§ REQUIREMENT
Please set down only the lines between the line containing "b s).host = s.host := rfl" and the end of the records, inclusive, exactly as they stand.

[Start of Attachment]

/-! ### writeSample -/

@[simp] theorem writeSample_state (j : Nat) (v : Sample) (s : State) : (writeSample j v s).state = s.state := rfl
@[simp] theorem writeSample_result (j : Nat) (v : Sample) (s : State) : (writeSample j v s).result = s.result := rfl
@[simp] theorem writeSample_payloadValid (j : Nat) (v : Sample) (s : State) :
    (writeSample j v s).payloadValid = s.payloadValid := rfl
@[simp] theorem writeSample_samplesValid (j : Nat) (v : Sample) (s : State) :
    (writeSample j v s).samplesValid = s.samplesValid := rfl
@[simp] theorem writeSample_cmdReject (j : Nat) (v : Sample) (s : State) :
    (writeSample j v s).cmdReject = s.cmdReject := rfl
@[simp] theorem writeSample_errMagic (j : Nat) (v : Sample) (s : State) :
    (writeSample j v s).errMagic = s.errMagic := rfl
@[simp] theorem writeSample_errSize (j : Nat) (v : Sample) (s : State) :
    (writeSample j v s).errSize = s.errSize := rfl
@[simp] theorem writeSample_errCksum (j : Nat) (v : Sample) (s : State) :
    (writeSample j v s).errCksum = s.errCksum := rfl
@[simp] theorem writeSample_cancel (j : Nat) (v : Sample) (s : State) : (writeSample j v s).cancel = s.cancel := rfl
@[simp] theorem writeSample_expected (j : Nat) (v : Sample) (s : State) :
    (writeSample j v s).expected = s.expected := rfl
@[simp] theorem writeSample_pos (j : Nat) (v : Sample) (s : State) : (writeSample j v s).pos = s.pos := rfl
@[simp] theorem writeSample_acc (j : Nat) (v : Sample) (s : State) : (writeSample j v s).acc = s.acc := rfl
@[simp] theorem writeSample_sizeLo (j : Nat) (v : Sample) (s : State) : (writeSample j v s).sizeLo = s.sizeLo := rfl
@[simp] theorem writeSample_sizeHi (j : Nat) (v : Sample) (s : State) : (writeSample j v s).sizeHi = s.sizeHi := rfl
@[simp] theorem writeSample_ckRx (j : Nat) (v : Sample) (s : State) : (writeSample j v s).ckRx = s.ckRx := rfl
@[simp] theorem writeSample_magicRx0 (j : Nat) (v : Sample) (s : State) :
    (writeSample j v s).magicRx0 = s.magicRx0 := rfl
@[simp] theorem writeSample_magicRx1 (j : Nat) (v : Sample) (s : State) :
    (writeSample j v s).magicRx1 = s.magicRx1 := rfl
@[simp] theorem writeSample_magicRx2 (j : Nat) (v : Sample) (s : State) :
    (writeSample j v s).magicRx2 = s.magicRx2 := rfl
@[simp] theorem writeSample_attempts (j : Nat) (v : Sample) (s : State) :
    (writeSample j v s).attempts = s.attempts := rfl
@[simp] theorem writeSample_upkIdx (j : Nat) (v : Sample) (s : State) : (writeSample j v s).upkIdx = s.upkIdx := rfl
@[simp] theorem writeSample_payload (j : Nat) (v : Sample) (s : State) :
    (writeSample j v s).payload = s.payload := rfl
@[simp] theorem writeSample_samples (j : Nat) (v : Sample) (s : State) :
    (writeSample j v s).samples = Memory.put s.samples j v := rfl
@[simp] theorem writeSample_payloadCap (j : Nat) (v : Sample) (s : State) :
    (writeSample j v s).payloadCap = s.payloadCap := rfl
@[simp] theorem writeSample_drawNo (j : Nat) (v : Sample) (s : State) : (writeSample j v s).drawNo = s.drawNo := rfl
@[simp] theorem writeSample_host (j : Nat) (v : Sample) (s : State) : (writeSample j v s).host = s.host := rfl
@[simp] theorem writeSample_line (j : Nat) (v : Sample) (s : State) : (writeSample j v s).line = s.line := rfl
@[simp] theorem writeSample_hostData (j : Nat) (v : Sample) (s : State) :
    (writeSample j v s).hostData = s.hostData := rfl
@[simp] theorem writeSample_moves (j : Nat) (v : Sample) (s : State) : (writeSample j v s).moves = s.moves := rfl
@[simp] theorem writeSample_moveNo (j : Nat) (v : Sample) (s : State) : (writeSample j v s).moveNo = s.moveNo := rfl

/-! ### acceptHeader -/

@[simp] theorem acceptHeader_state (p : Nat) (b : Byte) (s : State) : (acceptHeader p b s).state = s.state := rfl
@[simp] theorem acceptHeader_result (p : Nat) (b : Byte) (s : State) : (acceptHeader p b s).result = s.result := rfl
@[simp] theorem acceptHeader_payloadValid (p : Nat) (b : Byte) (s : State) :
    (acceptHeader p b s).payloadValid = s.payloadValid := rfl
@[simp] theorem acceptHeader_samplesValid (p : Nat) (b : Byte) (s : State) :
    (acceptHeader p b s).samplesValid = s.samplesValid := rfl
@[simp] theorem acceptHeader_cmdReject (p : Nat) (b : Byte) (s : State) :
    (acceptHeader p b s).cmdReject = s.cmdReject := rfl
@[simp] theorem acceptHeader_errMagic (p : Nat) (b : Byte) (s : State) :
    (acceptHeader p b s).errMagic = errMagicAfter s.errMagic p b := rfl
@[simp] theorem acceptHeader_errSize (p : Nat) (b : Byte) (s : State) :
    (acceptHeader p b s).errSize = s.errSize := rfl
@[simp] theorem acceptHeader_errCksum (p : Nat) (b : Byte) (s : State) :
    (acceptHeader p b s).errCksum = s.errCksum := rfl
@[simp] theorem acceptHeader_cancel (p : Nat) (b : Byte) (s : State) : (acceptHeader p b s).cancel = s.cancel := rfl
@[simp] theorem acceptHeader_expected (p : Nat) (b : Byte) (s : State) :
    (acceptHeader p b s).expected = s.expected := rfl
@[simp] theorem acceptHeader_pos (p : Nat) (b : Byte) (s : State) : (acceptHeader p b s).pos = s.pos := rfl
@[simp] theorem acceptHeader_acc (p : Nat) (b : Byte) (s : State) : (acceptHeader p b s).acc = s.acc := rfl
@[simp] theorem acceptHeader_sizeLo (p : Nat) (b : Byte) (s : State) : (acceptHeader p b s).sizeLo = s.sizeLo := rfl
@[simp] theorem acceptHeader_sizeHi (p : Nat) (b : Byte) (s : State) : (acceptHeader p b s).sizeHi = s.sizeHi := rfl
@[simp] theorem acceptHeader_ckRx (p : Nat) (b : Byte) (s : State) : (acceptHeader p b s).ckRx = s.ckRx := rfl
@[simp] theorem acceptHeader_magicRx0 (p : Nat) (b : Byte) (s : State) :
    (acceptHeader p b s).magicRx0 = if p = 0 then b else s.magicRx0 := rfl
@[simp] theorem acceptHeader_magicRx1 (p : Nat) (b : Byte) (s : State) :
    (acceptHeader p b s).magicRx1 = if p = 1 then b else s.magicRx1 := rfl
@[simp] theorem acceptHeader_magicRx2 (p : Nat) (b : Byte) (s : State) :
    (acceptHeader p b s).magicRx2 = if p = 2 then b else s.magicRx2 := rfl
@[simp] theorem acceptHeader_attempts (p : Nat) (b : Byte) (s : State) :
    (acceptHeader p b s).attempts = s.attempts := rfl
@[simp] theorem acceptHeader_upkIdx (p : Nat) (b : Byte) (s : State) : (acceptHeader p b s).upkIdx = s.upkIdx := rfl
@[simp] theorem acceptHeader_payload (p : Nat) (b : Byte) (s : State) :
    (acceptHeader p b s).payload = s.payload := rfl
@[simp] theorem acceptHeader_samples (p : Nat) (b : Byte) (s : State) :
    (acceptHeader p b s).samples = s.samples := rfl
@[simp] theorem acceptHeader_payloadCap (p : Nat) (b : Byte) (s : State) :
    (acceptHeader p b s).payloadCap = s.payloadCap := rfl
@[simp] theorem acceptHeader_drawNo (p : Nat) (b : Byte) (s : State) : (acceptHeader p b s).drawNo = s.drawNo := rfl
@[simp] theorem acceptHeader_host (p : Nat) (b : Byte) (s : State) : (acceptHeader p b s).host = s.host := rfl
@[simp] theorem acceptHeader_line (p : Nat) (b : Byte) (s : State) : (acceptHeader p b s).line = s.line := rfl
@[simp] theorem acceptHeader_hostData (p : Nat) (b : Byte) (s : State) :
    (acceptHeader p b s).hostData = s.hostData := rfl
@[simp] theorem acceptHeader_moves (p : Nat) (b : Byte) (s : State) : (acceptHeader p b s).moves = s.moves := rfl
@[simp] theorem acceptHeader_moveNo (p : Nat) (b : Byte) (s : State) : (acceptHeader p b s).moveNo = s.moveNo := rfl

[End of Attachment]

§ SOLUTION FOR THIS PROBLEM
@[simp] theorem acceptHeader_host (p : Nat) (b : Byte) (s : State) : (acceptHeader p b s).host = s.host := rfl
@[simp] theorem acceptHeader_line (p : Nat) (b : Byte) (s : State) : (acceptHeader p b s).line = s.line := rfl
@[simp] theorem acceptHeader_hostData (p : Nat) (b : Byte) (s : State) :
    (acceptHeader p b s).hostData = s.hostData := rfl
@[simp] theorem acceptHeader_moves (p : Nat) (b : Byte) (s : State) : (acceptHeader p b s).moves = s.moves := rfl
@[simp] theorem acceptHeader_moveNo (p : Nat) (b : Byte) (s : State) : (acceptHeader p b s).moveNo = s.moveNo := rfl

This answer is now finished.